$\sum _{k=1}^{\infty } \frac{1+\ln k}{k^3}$.

1. If $\underset{k\to \infty }{\lim } \frac{a_k}{b_k}=L$, where $L$ is any positive real number, then either both converge or both diverge.
2. If $\underset{k\to \infty }{\lim } \frac{a_k}{b_k}=0$, and $\sum _{k=1}^{\infty } b_k$ converges, then $\sum _{k=1}^{\infty } a_k$ converges.
3. If $\underset{k\to \infty }{\lim } \frac{a_k}{b_k}=\infty$, and $\sum _{k=1}^{\infty } b_k$ diverges, then $\sum _{k=1}^{\infty } a_k$ diverges.
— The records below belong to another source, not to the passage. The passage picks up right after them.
/-- 40_codec.md section 1, the table-driven form: it gives what the bitwise form gives, and entry `i` of the printed table
is the checksum of the one byte `i`. -/
def Obligations.TableDrivenCrcIsBitwiseCrc : Prop :=
  (∀ s : List Byte, crc8Table s = crc8 s) ∧ (∀ i : Byte, romRead i = crc8 [i]) ∧ crcRom.length = 256

/-- 40_codec.md section 1, laws (a) and (a') of the checksum: a sequence followed by its own checksum has checksum 0,
and no other last byte does that. Both kinds. -/
def Obligations.ChecksumResidueIsZero : Prop :=
  ∀ (c : Config) (s : List Byte) (b : Byte), ck c (s ++ [b]) = 0 ↔ b = ck c s

/-- 40_codec.md section 1, laws (b) and (b') of the checksum: it is linear over equal-length sequences. Both kinds. -/
def Obligations.ChecksumIsLinear : Prop :=
  ∀ (c : Config) (s t : List Byte), s.length = t.length →
    ck c (List.zipWith (fun x y => x ^^^ y) s t) = ck c s ^^^ ck c t

/-- 40_codec.md section 1, laws (d) and (d') of the checksum: one flipped bit anywhere changes it. Both kinds. -/
def Obligations.ChecksumSeesOneFlippedBit : Prop :=
  ∀ (c : Config) (p q : List Byte) (b : Byte) (k : Fin 8),
    ck c (p ++ [b ^^^ BitVec.twoPow 8 k] ++ q) ≠ ck c (p ++ [b] ++ q)

/-- 40_codec.md R114: `VERIFY` of a sequence with a last byte completes and answers whether that byte is the checksum of
the bytes before it, and nothing else: no marker and no length is looked at. Under CRC-8 that is whether the CRC of the whole
is 0; the one byte 0 verifies; the empty sequence is refused. -/
def Obligations.VerifyTestsTheTrailingByte : Prop :=
  ∀ (g : List Byte) (b : Byte) (s : State),
    exec (.verify (g ++ [b])) s = .next { s with results := s.results ++ [.bit (decide (b = ck s.cfg g))] } ∧
    (s.cfg.ckKind = .crc8 →
      exec (.verify (g ++ [b])) s = .next { s with results := s.results ++ [.bit (decide (crc8 (g ++ [b]) = 0))] }) ∧
    exec (.verify [0x00]) s = .next { s with results := s.results ++ [.bit true] } ∧
    exec (.verify []) s = .refused .badOperand

/-! ### The encoder and the field decoder -/

/-- 40_codec.md R116 with the layouts of 30_encoding.md: `ENC` completes on every command, address and payload. If the
payload fits, the result is marker, length, the address in the build that has one, command, payload, checksum, a valid frame
of the send direction, and it is handed over for transmission exactly when `send` is set; if not, `EncodingError` with the
payload's length and nothing emitted. -/
def Obligations.EncBuildsTheFrame : Prop :=
  ∀ (cmd addr : Byte) (payload : List Byte) (send : Bool) (s : State),
    (payload.length ≤ 250 - (if s.cfg.hasAddr then 1 else 0) →
      ∀ (n : Nat) (body f : List Byte),
        n = payload.length + (if s.cfg.hasAddr then 6 else 5) →
        body = (if s.cfg.hasAddr then [s.cfg.markEnc.1, s.cfg.markEnc.2, BitVec.ofNat 8 n, addr, cmd] ++ payload
                else [s.cfg.markEnc.1, s.cfg.markEnc.2, BitVec.ofNat 8 n, cmd] ++ payload) →
        f = body ++ [ck s.cfg body] →
        ValidFrame s.cfg s.cfg.markEnc f ∧
        exec (.enc cmd addr payload send) s =
          .next { s with txout := (if send then s.txout ++ [f] else s.txout), results := s.results ++ [.frame f] }) ∧
    (250 - (if s.cfg.hasAddr then 1 else 0) < payload.length →
      exec (.enc cmd addr payload send) s =
        .next { s with results := s.results ++ [.raised (.encodingError payload.length)] })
The expression $1+\ln k$ satisfies the following inequality:

$1+\ln k\le k$.

Find $\sum _{k=1}^{\infty } b_k$ for the given series.

$$\begin{gathered} \sum _{k=1}^{\infty } b_k=\sum _{k=1}^{\infty } \frac{k}{k^3} \\ =\sum _{k=1}^{\infty } \frac{1}{k^2} \end{gathered}$$

$$\begin{gathered} \underset{k\to \infty }{\lim } \frac{a_k}{b_k}=\underset{k\to \infty }{\lim } \frac{{\displaystyle \frac{1+\ln k}{k^3}}}{{\displaystyle \frac{1}{k^2}}} \\ =\underset{k\to \infty }{\lim } \frac{1+\ln k}{k} \end{gathered}$$

                $=0$ [ using L'Hopital's rule]

The value of $\underset{k\to \infty }{\lim } \frac{a_k}{b_k}=0$ which is a finite number.

The value of $\sum _{k=1}^{\infty } b_k=\sum _{k=1}^{\infty } \frac{1}{k^2}$ is convergent by $p-$series test.

Therefore, the series $\sum _{k=1}^{\infty } a_k$ is also convergent.

Hence, the given series is convergent.